15 years in Asia-Pacific aviation. We monitor 150+ airlines across four continents, track fare anomalies with AI, and verify every deal by hand — from Bali, in the heart of the market we cover.

Questions? Answers.

Do the new EU rules apply to my flight if I’m departing from the UK?

Not automatically. The revised EU framework covers flights departing EU member state airports and flights arriving in the EU operated by EU-licensed carriers. UK-departing flights are governed by UK261 — the domestic version of the original 2004 regulation — which has not yet been updated. You only gain the new EU protections if your flight departs from an EU airport or is operated by an EU-licensed carrier arriving into the EU.

When exactly do the new rules take effect?

The provisional agreement was reached on June 17, 2026. Formal ratification by the European Parliament and Council is expected within six to eight weeks and is described by officials as largely procedural. Once ratified, the rules are scheduled to start applying in 2027 — the exact implementation date will be confirmed in the final legislative text.

Does Ryanair have to comply, given it’s an Irish carrier with UK operations?

Yes, for flights departing EU airports. Ryanair holds an Irish operating licence, making it an EU-licensed carrier. Its flights departing EU airports — including those from Ireland, Spain, Italy, Germany, and other member states — fall under the new rules.
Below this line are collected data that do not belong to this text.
-- ==== Sys2Proof/Machine/Events.lean ====
section
/-! DEFINITION. The resets and the time-driven commands: COLD_RESET, the second event and the expiry of each kind of
countdown. The second event itself makes every expiry that it brings about, because the order of a second event's work
is fixed by its rules (R15, R122, R153); an expiry command makes that one countdown's share of a second event when the
share brings it to 0, and is no event otherwise (log entry 4). -/

namespace Sys2Proof.Machine

open Sys2Proof

/-- COLD_RESET (R179): every block at its cold values, the straps read, the gate clock at 0, the cold sweep begun. -/
def execColdReset (unitAddr : Byte) (typeHigh : Bool) (s : State) : Host.Outcome State Fault Refusal :=
  done { State.cold unitAddr typeHigh with pending := s.pending }

/-- A running countdown decremented by one. -/
def tickDown (c : Option Nat) : Option Nat := c.map (fun n => n - 1)

/-- Every running countdown of the direction engine decremented (R153, R161). -/
def State.engineTick (s : State) : State :=
  { s with
    engine := { s.engine with
      points := Vector.ofFn (fun i =>
        { s.engine.points[i] with resendCountdown := tickDown s.engine.points[i].resendCountdown })
      barriers := Vector.ofFn (fun i =>
        { s.engine.barriers[i] with countdown := tickDown s.engine.barriers[i].countdown }) } }

/-- The direction engine's part of a second event (R153, R161): every countdown falls, then the points and after them
the barriers whose countdown reached 0 are treated, in ascending number (DESIGN CHOICE, log entry 5). -/
def State.engineSecond (s : State) : State :=
  forEach 12 (fun l t => if (t.barrier l).countdown = some 0 then t.barrierExpired l else t)
    (forEach 14 (fun p t => if (t.point p).resendCountdown = some 0 then t.resendExpired p else t) s.engineTick)

/-- The gate clock advanced by a mark of the time base (R168). -/
def State.tickClock (s : State) : State := { s with mgmt := { s.mgmt with clock := satInc max32 s.mgmt.clock } }

/-- The ring's part of a second event, at the gate clock as it then stands (R68, R69). -/
def State.ringSecond (s : State) : State := s.setRing (s.ring.second s.mgmt.clock)

/-- SECOND_EVENT (R168): the clock, then the assembler, the window ring, the admission pacer and the direction engine
in the order R168 lists them (log entry 5). -/
def execSecondEvent (s : State) : Host.Outcome State Fault Refusal :=
  done s.tickClock.assemblerSecond.ringSecond.pacerSecond.engineSecond

/-- Whether one decrement brings a running countdown to 0. -/
def runsOut (c : Option Nat) : Bool :=
  match c with
  | some n => decide (n ≤ 1)
  | none => false

/-- IDLE_COUNTDOWN_EXPIRY (R15): the lane's visit closes with reason IDLE and the countdown stops. -/
def execIdleCountdownExpiry (lane : Nat) (s : State) : Host.Outcome State Fault Refusal :=
  match (place? 12 lane : Option Lane) with
  | some l => if runsOut (s.lane l).idleCountdown then done (s.idleExpired l) else .next s
  | none => .next s

/-- RESEND_COUNTDOWN_EXPIRY (R153): the message in display is resent, or retired UNCONFIRMED. -/
def execResendCountdownExpiry (point : Nat) (s : State) : Host.Outcome State Fault Refusal :=
  match (place? 14 point : Option Point) with
  | some p => if runsOut (s.point p).resendCountdown then done (s.resendExpired p) else .next s
  | none => .next s

/-- BARRIER_COUNTDOWN_EXPIRY (R161): the countdown stops and BARRIER_FAULT is raised. -/
def execBarrierCountdownExpiry (lane : Nat) (s : State) : Host.Outcome State Fault Refusal :=
  match (place? 12 lane : Option Lane) with
  | some l => if runsOut (s.barrier l).countdown then done (s.barrierExpired l) else .next s
  | none => .next s

/-- BLOCK_IDLE_COUNTDOWN_EXPIRY (R123): an ACTIVE block's idle countdown falls from 1 to 0, and its ADR falls back to
IDR when above it. -/
def execBlockIdleCountdownExpiry (block : Nat) (s : State) : Host.Outcome State Fault Refusal :=
  match (place? 32 block : Option BlockNo) with
  | some b =>
    if (s.block b).active && (s.block b).params.idleReset != 0 && (s.block b).idleCountdown == 1 then
      done (s.modBlock b YardBlock.idleExpired)
    else .next s
  | none => .next s

/-- STAGING_LIMIT_TIMEOUT (R139): a staged entry's waited seconds reach the staging limit, its timed-out flag is set
and STAGING_LONG is raised. -/
def execStagingLimitTimeout (visit : Nat) (s : State) : Host.Outcome State Fault Refusal :=
  match s.pacer.staged.find? (fun e => e.visit == visit) with
  | some e =>
    if e.timesOut s.mgmt.params.stagingLimit then
      done ((s.modStaged visit (fun x => x.waitOne s.mgmt.params.stagingLimit)).raise .stagingLong)
    else .next s
  | none => .next s

end Sys2Proof.Machine
end

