/-- A number fits 4 bytes. -/
def fits4 (n : Nat) : Bool := decide (n ≤ max32)

/-- An optional number whose range leaves 0 out is absent, or fits and is not 0. -/
def fitsOptional (top : Nat) (n : Option Nat) : Bool :=
  match n with
  | none => true
  | some n => decide (1 ≤ n) && decide (n ≤ top)

/-- A raw text has its length byte and eleven places. -/
def RawText.fits (r : RawText) : Bool := fits1 r.length && decide (r.places.length = 11)

/-- Every parameter field fits its bytes. -/
def BlockParams.fits (p : BlockParams) : Bool :=
  fits2 p.pdr && fits2 p.mdr && fits2 p.idr && fits2 p.ais && fits1 p.df && fits1 p.mrl && fits1 p.burst
    && fits2 p.idleReset

/-- Every field of a line fits its bytes. -/
def RawLine.fits (l : RawLine) : Bool :=
  fits1 l.direction && l.container.fits && fits1 l.sizeClass && fits1 l.load && fits1 l.sealCount
    && decide (l.seals.length = 2) && l.seals.all RawText.fits && fits1 l.primary && fits1 l.alternate

/-- Every field of a request fits the bytes its encoding gives it. -/
def MgmtRequest.fits : MgmtRequest → Bool
  | .stationWrite e _ n p r => fits1 e && fits1 n && fits1 p && fits1 r
  | .stationRead e => fits1 e
  | .codeWrite e c m _ => fits1 e && fits1 c && fits1 m
  | .codeRead e => fits1 e
  | .watchWrite e _ w =>
    fits1 e && fits1 w.kind && w.text.fits && fits4 w.reference && fits1 w.compareLength && fits1 w.maskWidth
      && fits1 w.action && fits1 w.timing && fits1 w.predecessor
  | .watchRead e => fits1 e
  | .windowWrite p st len cap al e l =>
    fits4 p && fits4 st && fits2 len && fits2 cap && fits2 al && fits1 e && fits1 l
  | .windowDelete p => fits4 p
  | .windowRead i => fits1 i
  | .blockWrite b p => fits1 b && p.fits
  | .blockTune b p => fits1 b && p.fits
  | .blockDisable b => fits1 b
  | .blockRead b => fits1 b
  | .bookingWrite b =>
    fits2 b.index && fits4 b.tag && fits4 b.period && b.plate.fits && fits1 b.lineCount && b.line1.fits && b.line2.fits
  | .bookingCancel i g => fits2 i && fitsOptional max32 g
  | .bookingDelete i g => fits2 i && fitsOptional max32 g
  | .bookingRead i g => fits2 i && fitsOptional max32 g
  | .paramWrite n v => fits1 n && fits2 v
  | .paramRead n v => fits1 n && fits2 v
  | .setPartition g => fits1 g
  | .timeSet v => fits4 v
  | .laneOpen l => fits1 l
  | .laneStop l => fits1 l
  | .laneFlush l => fits1 l
  | .visitRead n => fits2 n
  | .visitRelease n b => fits2 n && fitsOptional 255 b
  | .visitReject n => fits2 n
  | .sendUrgent p k m v b r =>
    fits1 p && fits1 k && fits1 m && fitsOptional 65535 v && fitsOptional 255 b && fitsOptional 255 r
  | .barrierClear l => fits1 l
  | .noticeAck c => fits2 c
  | .alertRead l => fits1 l
  | .countersRead _ => true
  | .reportHold => true
  | .reportResume => true
  | .warmReset => true
  | .identify => true

end Sys2Proof.Machine
end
UK-registered subsidiaries operating purely from UK airports are governed by UK261 until the UK updates its own legislation.

What counts as “free cabin luggage” under the new rules?

The agreement mandates that at least one trolley-sized carry-on bag must be included in the advertised ticket price. A smaller personal item — such as a backpack with maximum dimensions of 40×30×15 cm — is also protected. Airlines may still offer lower fares for passengers who opt to travel without cabin luggage, but the default displayed price must include the standard carry-on. Uniform size standards across carriers are under assessment but not yet mandated.

What are my compensation rights right now, before 2027?

Current EU261 protections remain fully in force. You are entitled to €250 for delays over three hours on routes under 1,500 km, €400 for routes between 1,500 and 3,500 km, and up to €600 for longer routes. You have nine months from the end of your journey to file a claim. The new rules maintain these thresholds and add procedural improvements — airlines will be required to send electronic instructions on how to claim within four days of disruption and must pay within 30 days.